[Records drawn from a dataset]

=======

/-! ### Cabins, roles and lock decisions -/

/-- A crew member of role 3 who occupies no cabin. -/
def steward : Record := { guest with cls := .crew, role := some 3, homeCabin := none }

/-- A lock asks of credential 9. -/
def atDoor (s : State) (b : Binding) : State := asks s (terminal .lock (some b)) 0x10 (bytes 6 9)

/-- Cabin 100 with a mode and occupants, and the attributes of role 3. -/
def doors (s : State) (mode : CabinMode) (occupants : List Nat) (role : Role) : State :=
  { s with access := { s.access with
      cabins := [(100, { zone := 12, occupants := occupants, mode := mode })], roles := [(3, role)] } }

/-- A role of zone 12 with the attributes given. -/
def roleOf12 (privacy lockout sweep : Bool) : Role :=
  { zones := 0x1000, cabin := true, privacyOverride := privacy, lockoutOverride := lockout, sweep := sweep }

/-- The ship in a phase. -/
def inPhase (p : Phase) (s : State) : State := { s with muster := { s.muster with phase := p } }

theorem witness_UnlockAtACabinLock :
    ((atDoor (ship guest account) (.cabin 100)).takes 0 (terminal .lock (some (.cabin 100))) (frame 0x10 (bytes 6 9)) ∧
      (atDoor (ship guest account) (.cabin 100)).finds 9 0 guest ∧ guest.location = .aboard ∧
      0 ∈ ((ship guest account).cabin 100).occupants ∧ ((ship guest account).cabin 100).mode ≠ .lockout ∧
      guest.life = .active) ∧
      ((atDoor (ship steward account) (.cabin 100)).finds 9 0 steward ∧ steward.location = .aboard ∧
        ∀ m privacy lockout sweep, (m, privacy, lockout, sweep) ∈
          [(CabinMode.normal, false, false, false), (.service, false, false, false), (.privacy, true, false, false),
            (.privacy, false, false, true), (.lockout, false, true, false), (.lockout, false, false, true)] →
          let s := inPhase .muster (doors (ship steward account) m [] (roleOf12 privacy lockout sweep))
          0 ∉ (s.cabin 100).occupants ∧ (s.role 3).cabin = true ∧ (s.role 3).zones.getLsbD (s.cabin 100).zone = true ∧
            (s.cabin 100).mode = m ∧ s.muster.phase = .muster ∧ (s.role 3).privacyOverride = privacy ∧
            (s.role 3).lockoutOverride = lockout ∧ (s.role 3).sweep = sweep) ∧
      (∀ l, (ship { guest with location := l } account).record 0 = some { guest with location := l }) ∧
      ((ship guest account).access.policies.get .guestAdult).ashoreCheck = true ∧
      (let s := doors (ship guest account) .normal [] (roleOf12 false false false)
       0 ∉ (s.cabin 100).occupants ∧ guest.cls ≠ .crew) ∧
      (let s := doors (ship guest account) .lockout [0] (roleOf12 false false false)
       0 ∈ (s.cabin 100).occupants ∧ (s.cabin 100).mode = .lockout) ∧
      (let s := doors (ship steward account) .normal [] { roleOf12 false false false with zones := 0 }
       0 ∉ (s.cabin 100).occupants ∧ (s.role 3).zones.getLsbD (s.cabin 100).zone = false) ∧
      (∀ m, m = CabinMode.privacy ∨ m = .lockout →
        let s := inPhase .atSea (doors (ship steward account) m [] (roleOf12 false false true))
        0 ∉ (s.cabin 100).occupants ∧ (s.role 3).zones.getLsbD (s.cabin 100).zone = true ∧ (s.cabin 100).mode = m ∧
          (s.role 3).privacyOverride = false ∧ (s.role 3).lockoutOverride = false ∧ s.muster.phase ≠ .muster) ∧
      (let r : Record := { steward with location := .ashore }
       (ship r account).record 0 = some r ∧ ((ship r account).access.policies.get r.cls).ashoreCheck = false) ∧
      (let r : Record := { steward with life := .held }
       (ship r account).record 0 = some r ∧ r.life = .held ∧ r.cls = .crew) ∧
      ∀ n, (atDoor crowd (.cabin n)).takes 0 (terminal .lock (some (.cabin n))) (frame 0x10 (bytes 6 9)) ∧
        (atDoor crowd (.cabin n)).store = (laden .rollover).store := by
  refine ⟨⟨asks_takes _ _ _ _ rfl (by decide), ship_finds .., by decide⟩,
    ⟨ship_finds .., rfl, ?_⟩, fun _ => rfl, by decide, by decide, by decide, by decide, ?_, by decide, by decide,
    fun n => ⟨asks_takes _ _ _ _ rfl (by simp [crowd, ship]), rfl⟩⟩
  rotate_left
  · rintro m (rfl | rfl) <;> decide
  intro m privacy lockout sweep h
  simp only [List.mem_cons, List.not_mem_nil, or_false, Prod.mk.injEq] at h
  rcases h with ⟨rfl, rfl, rfl, rfl⟩ | ⟨rfl, rfl, rfl, rfl⟩ | ⟨rfl, rfl, rfl, rfl⟩ | ⟨rfl, rfl, rfl, rfl⟩ |
    ⟨rfl, rfl, rfl, rfl⟩ | ⟨rfl, rfl, rfl, rfl⟩ <;> decide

=======

Only an exact copy of the entries above will do.

/-! ### Cabins, roles and lock decisions -/

/-- A crew member of role 3 who occupies no cabin. -/
def steward : Record := { guest with cls := .crew, role := some 3, homeCabin := none }

/-- A lock asks of credential 9. -/
def atDoor (s : State) (b : Binding) : State := asks s (terminal .lock (some b)) 0x10 (bytes 6 9)

/-- Cabin 100 with a mode and occupants, and the attributes of role 3. -/
def doors (s : State) (mode : CabinMode) (occupants : List Nat) (role : Role) : State :=
  { s with access := { s.access with
      cabins := [(100, { zone := 12, occupants := occupants, mode := mode })], roles := [(3, role)] } }

/-- A role of zone 12 with the attributes given. -/
def roleOf12 (privacy lockout sweep : Bool) : Role :=
  { zones := 0x1000, cabin := true, privacyOverride := privacy, lockoutOverride := lockout, sweep := sweep }

/-- The ship in a phase. -/
def inPhase (p : Phase) (s : State) : State := { s with muster := { s.muster with phase := p } }

theorem witness_UnlockAtACabinLock :
    ((atDoor (ship guest account) (.cabin 100)).takes 0 (terminal .lock (some (.cabin 100))) (frame 0x10 (bytes 6 9)) ∧
      (atDoor (ship guest account) (.cabin 100)).finds 9 0 guest ∧ guest.location = .aboard ∧
      0 ∈ ((ship guest account).cabin 100).occupants ∧ ((ship guest account).cabin 100).mode ≠ .lockout ∧
      guest.life = .active) ∧
      ((atDoor (ship steward account) (.cabin 100)).finds 9 0 steward ∧ steward.location = .aboard ∧
        ∀ m privacy lockout sweep, (m, privacy, lockout, sweep) ∈
          [(CabinMode.normal, false, false, false), (.service, false, false, false), (.privacy, true, false, false),
            (.privacy, false, false, true), (.lockout, false, true, false), (.lockout, false, false, true)] →
          let s := inPhase .muster (doors (ship steward account) m [] (roleOf12 privacy lockout sweep))
          0 ∉ (s.cabin 100).occupants ∧ (s.role 3).cabin = true ∧ (s.role 3).zones.getLsbD (s.cabin 100).zone = true ∧
            (s.cabin 100).mode = m ∧ s.muster.phase = .muster ∧ (s.role 3).privacyOverride = privacy ∧
            (s.role 3).lockoutOverride = lockout ∧ (s.role 3).sweep = sweep) ∧
      (∀ l, (ship { guest with location := l } account).record 0 = some { guest with location := l }) ∧
      ((ship guest account).access.policies.get .guestAdult).ashoreCheck = true ∧
      (let s := doors (ship guest account) .normal [] (roleOf12 false false false)
       0 ∉ (s.cabin 100).occupants ∧ guest.cls ≠ .crew) ∧
      (let s := doors (ship guest account) .lockout [0] (roleOf12 false false false)
       0 ∈ (s.cabin 100).occupants ∧ (s.cabin 100).mode = .lockout) ∧
      (let s := doors (ship steward account) .normal [] { roleOf12 false false false with zones := 0 }
       0 ∉ (s.cabin 100).occupants ∧ (s.role 3).zones.getLsbD (s.cabin 100).zone = false) ∧
      (∀ m, m = CabinMode.privacy ∨ m = .lockout →
        let s := inPhase .atSea (doors (ship steward account) m [] (roleOf12 false false true))
        0 ∉ (s.cabin 100).occupants ∧ (s.role 3).zones.getLsbD (s.cabin 100).zone = true ∧ (s.cabin 100).mode = m ∧
          (s.role 3).privacyOverride = false ∧ (s.role 3).lockoutOverride = false ∧ s.muster.phase ≠ .muster) ∧
      (let r : Record := { steward with location := .ashore }
       (ship r account).record 0 = some r ∧ ((ship r account).access.policies.get r.cls).ashoreCheck = false) ∧
      (let r : Record := { steward with life := .held }
       (ship r account).record 0 = some r ∧ r.life = .held ∧ r.cls = .crew) ∧
      ∀ n, (atDoor crowd (.cabin n)).takes 0 (terminal .lock (some (.cabin n))) (frame 0x10 (bytes 6 9)) ∧
        (atDoor crowd (.cabin n)).store = (laden .rollover).store := by
  refine ⟨⟨asks_takes _ _ _ _ rfl (by decide), ship_finds .., by decide⟩,
    ⟨ship_finds .., rfl, ?_⟩, fun _ => rfl, by decide, by decide, by decide, by decide, ?_, by decide, by decide,
    fun n => ⟨asks_takes _ _ _ _ rfl (by simp [crowd, ship]), rfl⟩⟩
  rotate_left
  · rintro m (rfl | rfl) <;> decide
  intro m privacy lockout sweep h
  simp only [List.mem_cons, List.not_mem_nil, or_false, Prod.mk.injEq] at h
  rcases h with ⟨rfl, rfl, rfl, rfl⟩ | ⟨rfl, rfl, rfl, rfl⟩ | ⟨rfl, rfl, rfl, rfl⟩ | ⟨rfl, rfl, rfl, rfl⟩ |
    ⟨rfl, rfl, rfl, rfl⟩ | ⟨rfl, rfl, rfl, rfl⟩ <;> decide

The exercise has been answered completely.